[Stored items]
•••••
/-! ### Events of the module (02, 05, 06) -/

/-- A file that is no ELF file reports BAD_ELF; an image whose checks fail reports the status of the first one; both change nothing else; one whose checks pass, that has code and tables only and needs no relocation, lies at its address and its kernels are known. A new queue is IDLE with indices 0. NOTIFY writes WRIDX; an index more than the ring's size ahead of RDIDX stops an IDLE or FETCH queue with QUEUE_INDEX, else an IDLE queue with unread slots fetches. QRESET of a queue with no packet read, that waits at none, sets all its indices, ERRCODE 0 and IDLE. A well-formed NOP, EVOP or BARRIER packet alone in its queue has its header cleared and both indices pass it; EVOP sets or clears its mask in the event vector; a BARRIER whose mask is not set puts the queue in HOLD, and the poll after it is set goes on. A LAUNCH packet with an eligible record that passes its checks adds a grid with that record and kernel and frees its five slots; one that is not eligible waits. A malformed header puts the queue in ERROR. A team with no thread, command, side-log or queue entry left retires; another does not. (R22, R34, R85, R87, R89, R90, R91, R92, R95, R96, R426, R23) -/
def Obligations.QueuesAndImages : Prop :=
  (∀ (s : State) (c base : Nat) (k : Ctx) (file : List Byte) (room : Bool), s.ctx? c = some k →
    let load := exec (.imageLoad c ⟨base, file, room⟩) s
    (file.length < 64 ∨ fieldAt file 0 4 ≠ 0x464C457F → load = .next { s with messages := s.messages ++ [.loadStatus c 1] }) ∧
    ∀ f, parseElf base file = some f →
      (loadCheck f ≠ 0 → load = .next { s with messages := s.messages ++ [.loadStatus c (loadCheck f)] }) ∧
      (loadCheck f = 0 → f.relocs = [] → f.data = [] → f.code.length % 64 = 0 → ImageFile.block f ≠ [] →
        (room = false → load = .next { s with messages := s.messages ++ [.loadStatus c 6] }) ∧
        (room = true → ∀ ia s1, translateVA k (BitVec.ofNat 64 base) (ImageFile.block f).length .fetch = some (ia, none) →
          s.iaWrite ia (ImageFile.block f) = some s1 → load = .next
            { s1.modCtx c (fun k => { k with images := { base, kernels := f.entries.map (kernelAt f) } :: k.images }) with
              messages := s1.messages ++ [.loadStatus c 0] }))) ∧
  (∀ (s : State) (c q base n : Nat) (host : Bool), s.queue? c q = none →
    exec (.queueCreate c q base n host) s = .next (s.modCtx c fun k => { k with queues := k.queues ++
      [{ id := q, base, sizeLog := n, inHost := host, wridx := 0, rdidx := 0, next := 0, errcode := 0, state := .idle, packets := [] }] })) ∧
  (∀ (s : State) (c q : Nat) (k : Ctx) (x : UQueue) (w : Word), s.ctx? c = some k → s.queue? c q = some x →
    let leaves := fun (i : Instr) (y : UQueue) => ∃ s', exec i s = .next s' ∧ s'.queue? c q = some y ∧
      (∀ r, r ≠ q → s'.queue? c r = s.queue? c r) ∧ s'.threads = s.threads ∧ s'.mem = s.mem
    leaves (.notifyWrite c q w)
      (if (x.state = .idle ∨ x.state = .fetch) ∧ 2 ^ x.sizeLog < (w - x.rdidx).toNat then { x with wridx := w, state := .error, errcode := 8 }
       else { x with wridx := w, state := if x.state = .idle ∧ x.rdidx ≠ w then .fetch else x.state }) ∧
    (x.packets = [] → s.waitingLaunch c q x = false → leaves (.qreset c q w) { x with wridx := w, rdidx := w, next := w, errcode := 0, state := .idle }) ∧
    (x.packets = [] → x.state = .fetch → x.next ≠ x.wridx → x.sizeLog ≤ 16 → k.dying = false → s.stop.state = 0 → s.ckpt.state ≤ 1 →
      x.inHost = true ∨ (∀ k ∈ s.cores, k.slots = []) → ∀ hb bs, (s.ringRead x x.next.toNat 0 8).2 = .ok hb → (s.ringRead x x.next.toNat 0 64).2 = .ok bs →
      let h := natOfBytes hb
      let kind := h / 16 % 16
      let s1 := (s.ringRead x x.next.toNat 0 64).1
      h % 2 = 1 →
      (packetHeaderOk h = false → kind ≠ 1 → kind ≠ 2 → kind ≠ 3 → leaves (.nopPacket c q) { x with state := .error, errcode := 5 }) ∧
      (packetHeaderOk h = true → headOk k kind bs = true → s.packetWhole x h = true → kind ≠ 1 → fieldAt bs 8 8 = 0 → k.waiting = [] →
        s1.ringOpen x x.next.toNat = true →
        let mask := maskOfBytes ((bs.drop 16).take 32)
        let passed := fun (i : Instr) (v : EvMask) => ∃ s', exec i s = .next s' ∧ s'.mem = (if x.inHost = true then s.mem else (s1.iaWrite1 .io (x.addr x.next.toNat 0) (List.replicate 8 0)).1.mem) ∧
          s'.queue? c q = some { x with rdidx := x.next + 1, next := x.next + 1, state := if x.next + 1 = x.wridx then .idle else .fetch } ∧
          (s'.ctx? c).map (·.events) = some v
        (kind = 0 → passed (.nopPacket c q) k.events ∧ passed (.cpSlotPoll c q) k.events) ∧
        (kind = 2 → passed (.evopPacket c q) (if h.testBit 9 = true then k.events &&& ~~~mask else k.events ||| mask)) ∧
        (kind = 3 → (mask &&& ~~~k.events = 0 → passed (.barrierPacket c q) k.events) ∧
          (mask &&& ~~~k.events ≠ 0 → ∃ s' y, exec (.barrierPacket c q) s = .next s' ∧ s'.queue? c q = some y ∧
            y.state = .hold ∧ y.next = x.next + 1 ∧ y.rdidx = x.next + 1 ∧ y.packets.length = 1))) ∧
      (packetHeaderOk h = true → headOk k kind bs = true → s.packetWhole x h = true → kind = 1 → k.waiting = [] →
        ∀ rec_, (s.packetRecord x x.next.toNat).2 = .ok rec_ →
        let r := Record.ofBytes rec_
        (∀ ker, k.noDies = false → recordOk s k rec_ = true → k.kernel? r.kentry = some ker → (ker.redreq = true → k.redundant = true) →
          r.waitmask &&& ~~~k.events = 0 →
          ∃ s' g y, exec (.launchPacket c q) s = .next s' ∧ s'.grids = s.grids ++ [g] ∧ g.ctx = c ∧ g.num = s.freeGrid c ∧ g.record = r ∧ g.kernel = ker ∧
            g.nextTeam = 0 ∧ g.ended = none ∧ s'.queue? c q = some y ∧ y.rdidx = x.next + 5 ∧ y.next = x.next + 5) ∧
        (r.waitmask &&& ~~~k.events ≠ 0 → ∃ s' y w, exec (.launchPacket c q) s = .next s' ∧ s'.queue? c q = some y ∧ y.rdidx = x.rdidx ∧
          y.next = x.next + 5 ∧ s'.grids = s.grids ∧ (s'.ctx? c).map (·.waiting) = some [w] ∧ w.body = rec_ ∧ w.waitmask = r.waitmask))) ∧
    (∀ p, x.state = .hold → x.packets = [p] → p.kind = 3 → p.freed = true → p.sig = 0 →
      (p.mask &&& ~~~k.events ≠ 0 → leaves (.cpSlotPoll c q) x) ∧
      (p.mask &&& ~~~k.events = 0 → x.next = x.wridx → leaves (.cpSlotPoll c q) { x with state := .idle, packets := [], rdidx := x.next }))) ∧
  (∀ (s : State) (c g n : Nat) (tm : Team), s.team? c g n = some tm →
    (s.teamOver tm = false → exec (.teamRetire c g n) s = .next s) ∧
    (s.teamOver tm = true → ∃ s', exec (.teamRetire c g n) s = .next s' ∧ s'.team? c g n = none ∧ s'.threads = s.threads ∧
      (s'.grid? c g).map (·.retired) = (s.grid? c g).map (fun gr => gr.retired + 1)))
•••••
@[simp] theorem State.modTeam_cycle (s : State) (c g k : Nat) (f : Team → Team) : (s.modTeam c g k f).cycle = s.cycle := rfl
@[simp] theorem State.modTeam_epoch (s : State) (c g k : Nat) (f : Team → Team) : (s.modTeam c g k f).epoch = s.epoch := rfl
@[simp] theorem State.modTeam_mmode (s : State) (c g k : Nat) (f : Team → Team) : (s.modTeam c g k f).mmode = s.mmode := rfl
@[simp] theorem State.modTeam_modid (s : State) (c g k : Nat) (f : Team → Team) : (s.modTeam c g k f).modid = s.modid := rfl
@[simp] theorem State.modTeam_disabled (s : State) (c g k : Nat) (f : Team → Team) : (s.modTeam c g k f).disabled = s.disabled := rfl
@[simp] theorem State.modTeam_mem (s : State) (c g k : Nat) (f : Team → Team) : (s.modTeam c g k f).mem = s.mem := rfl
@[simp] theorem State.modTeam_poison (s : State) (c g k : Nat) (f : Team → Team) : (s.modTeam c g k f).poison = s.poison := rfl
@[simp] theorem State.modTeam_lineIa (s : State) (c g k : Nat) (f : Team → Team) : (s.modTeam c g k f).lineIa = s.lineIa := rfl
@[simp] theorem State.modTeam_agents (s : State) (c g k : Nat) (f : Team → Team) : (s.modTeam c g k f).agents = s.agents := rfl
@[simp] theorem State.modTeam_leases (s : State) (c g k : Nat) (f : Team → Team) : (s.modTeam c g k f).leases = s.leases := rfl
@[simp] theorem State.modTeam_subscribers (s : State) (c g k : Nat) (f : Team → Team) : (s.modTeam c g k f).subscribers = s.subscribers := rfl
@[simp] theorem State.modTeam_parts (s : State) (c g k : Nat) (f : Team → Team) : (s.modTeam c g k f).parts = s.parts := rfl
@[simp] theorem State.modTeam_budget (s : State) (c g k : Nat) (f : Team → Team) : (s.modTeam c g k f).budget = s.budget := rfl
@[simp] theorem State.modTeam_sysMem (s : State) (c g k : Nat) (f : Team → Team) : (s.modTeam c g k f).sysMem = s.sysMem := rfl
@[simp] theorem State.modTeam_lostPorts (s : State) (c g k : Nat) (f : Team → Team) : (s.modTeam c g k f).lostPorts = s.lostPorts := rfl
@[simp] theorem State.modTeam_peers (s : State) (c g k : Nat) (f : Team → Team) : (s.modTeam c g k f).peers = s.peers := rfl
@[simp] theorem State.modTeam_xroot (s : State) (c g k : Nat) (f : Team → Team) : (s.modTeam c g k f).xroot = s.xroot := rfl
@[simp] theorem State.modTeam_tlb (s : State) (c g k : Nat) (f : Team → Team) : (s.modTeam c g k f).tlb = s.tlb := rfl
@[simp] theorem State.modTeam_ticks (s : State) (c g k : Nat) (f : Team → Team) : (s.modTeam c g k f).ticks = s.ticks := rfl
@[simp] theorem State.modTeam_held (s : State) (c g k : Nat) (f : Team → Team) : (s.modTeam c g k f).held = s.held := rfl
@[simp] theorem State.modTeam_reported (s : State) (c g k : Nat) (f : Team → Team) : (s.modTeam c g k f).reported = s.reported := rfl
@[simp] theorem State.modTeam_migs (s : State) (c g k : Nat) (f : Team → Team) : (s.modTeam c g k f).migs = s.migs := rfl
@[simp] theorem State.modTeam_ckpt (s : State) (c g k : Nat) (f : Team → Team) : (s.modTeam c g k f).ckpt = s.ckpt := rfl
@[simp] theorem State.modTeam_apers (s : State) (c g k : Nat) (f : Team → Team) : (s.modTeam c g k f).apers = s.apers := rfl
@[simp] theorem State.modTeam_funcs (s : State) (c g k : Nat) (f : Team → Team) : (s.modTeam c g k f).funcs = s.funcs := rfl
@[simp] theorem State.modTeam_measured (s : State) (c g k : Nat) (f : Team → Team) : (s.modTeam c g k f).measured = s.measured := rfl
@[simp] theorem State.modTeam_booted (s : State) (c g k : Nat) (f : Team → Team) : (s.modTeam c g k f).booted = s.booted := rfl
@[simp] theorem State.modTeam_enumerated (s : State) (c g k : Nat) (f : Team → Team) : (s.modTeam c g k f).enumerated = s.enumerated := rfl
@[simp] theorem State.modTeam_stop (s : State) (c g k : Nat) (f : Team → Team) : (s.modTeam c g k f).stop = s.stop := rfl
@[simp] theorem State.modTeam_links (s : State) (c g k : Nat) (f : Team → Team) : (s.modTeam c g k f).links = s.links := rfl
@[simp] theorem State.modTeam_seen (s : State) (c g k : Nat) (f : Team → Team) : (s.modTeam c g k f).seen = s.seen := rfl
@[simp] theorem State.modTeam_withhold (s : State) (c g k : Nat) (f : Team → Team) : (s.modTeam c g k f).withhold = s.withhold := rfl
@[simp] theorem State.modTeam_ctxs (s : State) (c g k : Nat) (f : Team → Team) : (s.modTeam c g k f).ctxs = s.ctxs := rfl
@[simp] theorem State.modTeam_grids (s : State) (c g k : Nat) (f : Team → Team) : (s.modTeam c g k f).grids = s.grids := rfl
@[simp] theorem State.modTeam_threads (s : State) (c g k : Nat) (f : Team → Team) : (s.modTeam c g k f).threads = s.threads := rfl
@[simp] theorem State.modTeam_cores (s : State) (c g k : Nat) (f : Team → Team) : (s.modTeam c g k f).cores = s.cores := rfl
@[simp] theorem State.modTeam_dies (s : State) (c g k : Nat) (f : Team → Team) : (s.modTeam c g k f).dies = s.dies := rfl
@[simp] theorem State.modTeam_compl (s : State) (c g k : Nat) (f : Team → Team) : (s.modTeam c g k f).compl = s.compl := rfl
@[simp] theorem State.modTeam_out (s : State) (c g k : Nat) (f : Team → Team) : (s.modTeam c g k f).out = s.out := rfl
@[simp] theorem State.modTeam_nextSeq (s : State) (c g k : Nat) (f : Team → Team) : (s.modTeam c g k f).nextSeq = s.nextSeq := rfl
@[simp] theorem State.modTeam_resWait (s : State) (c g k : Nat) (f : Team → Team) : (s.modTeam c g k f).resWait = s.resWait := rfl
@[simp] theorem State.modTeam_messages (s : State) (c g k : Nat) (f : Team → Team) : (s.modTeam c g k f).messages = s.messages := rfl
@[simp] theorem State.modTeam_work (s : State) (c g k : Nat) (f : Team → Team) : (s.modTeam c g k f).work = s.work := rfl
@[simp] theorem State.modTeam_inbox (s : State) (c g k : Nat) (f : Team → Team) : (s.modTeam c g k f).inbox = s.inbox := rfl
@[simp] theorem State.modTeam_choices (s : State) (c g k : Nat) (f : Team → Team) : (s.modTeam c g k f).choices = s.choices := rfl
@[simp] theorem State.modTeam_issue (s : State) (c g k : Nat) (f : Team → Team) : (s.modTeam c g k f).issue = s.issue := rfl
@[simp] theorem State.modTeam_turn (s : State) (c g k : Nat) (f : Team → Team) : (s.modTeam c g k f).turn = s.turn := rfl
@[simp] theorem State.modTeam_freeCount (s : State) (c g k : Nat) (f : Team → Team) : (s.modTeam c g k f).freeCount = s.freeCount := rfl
•••••
Assignment: Using the data above, reproduce exactly the lines between those holding "s.apers := rfl" and "s.cores := rfl", inclusive, and no others.

Exercise solution:
@[simp] theorem State.modTeam_apers (s : State) (c g k : Nat) (f : Team → Team) : (s.modTeam c g k f).apers = s.apers := rfl
@[simp] theorem State.modTeam_funcs (s : State) (c g k : Nat) (f : Team → Team) : (s.modTeam c g k f).funcs = s.funcs := rfl
@[simp] theorem State.modTeam_measured (s : State) (c g k : Nat) (f : Team → Team) : (s.modTeam c g k f).measured = s.measured := rfl
@[simp] theorem State.modTeam_booted (s : State) (c g k : Nat) (f : Team → Team) : (s.modTeam c g k f).booted = s.booted := rfl
@[simp] theorem State.modTeam_enumerated (s : State) (c g k : Nat) (f : Team → Team) : (s.modTeam c g k f).enumerated = s.enumerated := rfl
@[simp] theorem State.modTeam_stop (s : State) (c g k : Nat) (f : Team → Team) : (s.modTeam c g k f).stop = s.stop := rfl
@[simp] theorem State.modTeam_links (s : State) (c g k : Nat) (f : Team → Team) : (s.modTeam c g k f).links = s.links := rfl
@[simp] theorem State.modTeam_seen (s : State) (c g k : Nat) (f : Team → Team) : (s.modTeam c g k f).seen = s.seen := rfl
@[simp] theorem State.modTeam_withhold (s : State) (c g k : Nat) (f : Team → Team) : (s.modTeam c g k f).withhold = s.withhold := rfl
@[simp] theorem State.modTeam_ctxs (s : State) (c g k : Nat) (f : Team → Team) : (s.modTeam c g k f).ctxs = s.ctxs := rfl
@[simp] theorem State.modTeam_grids (s : State) (c g k : Nat) (f : Team → Team) : (s.modTeam c g k f).grids = s.grids := rfl
@[simp] theorem State.modTeam_threads (s : State) (c g k : Nat) (f : Team → Team) : (s.modTeam c g k f).threads = s.threads := rfl
@[simp] theorem State.modTeam_cores (s : State) (c g k : Nat) (f : Team → Team) : (s.modTeam c g k f).cores = s.cores := rfl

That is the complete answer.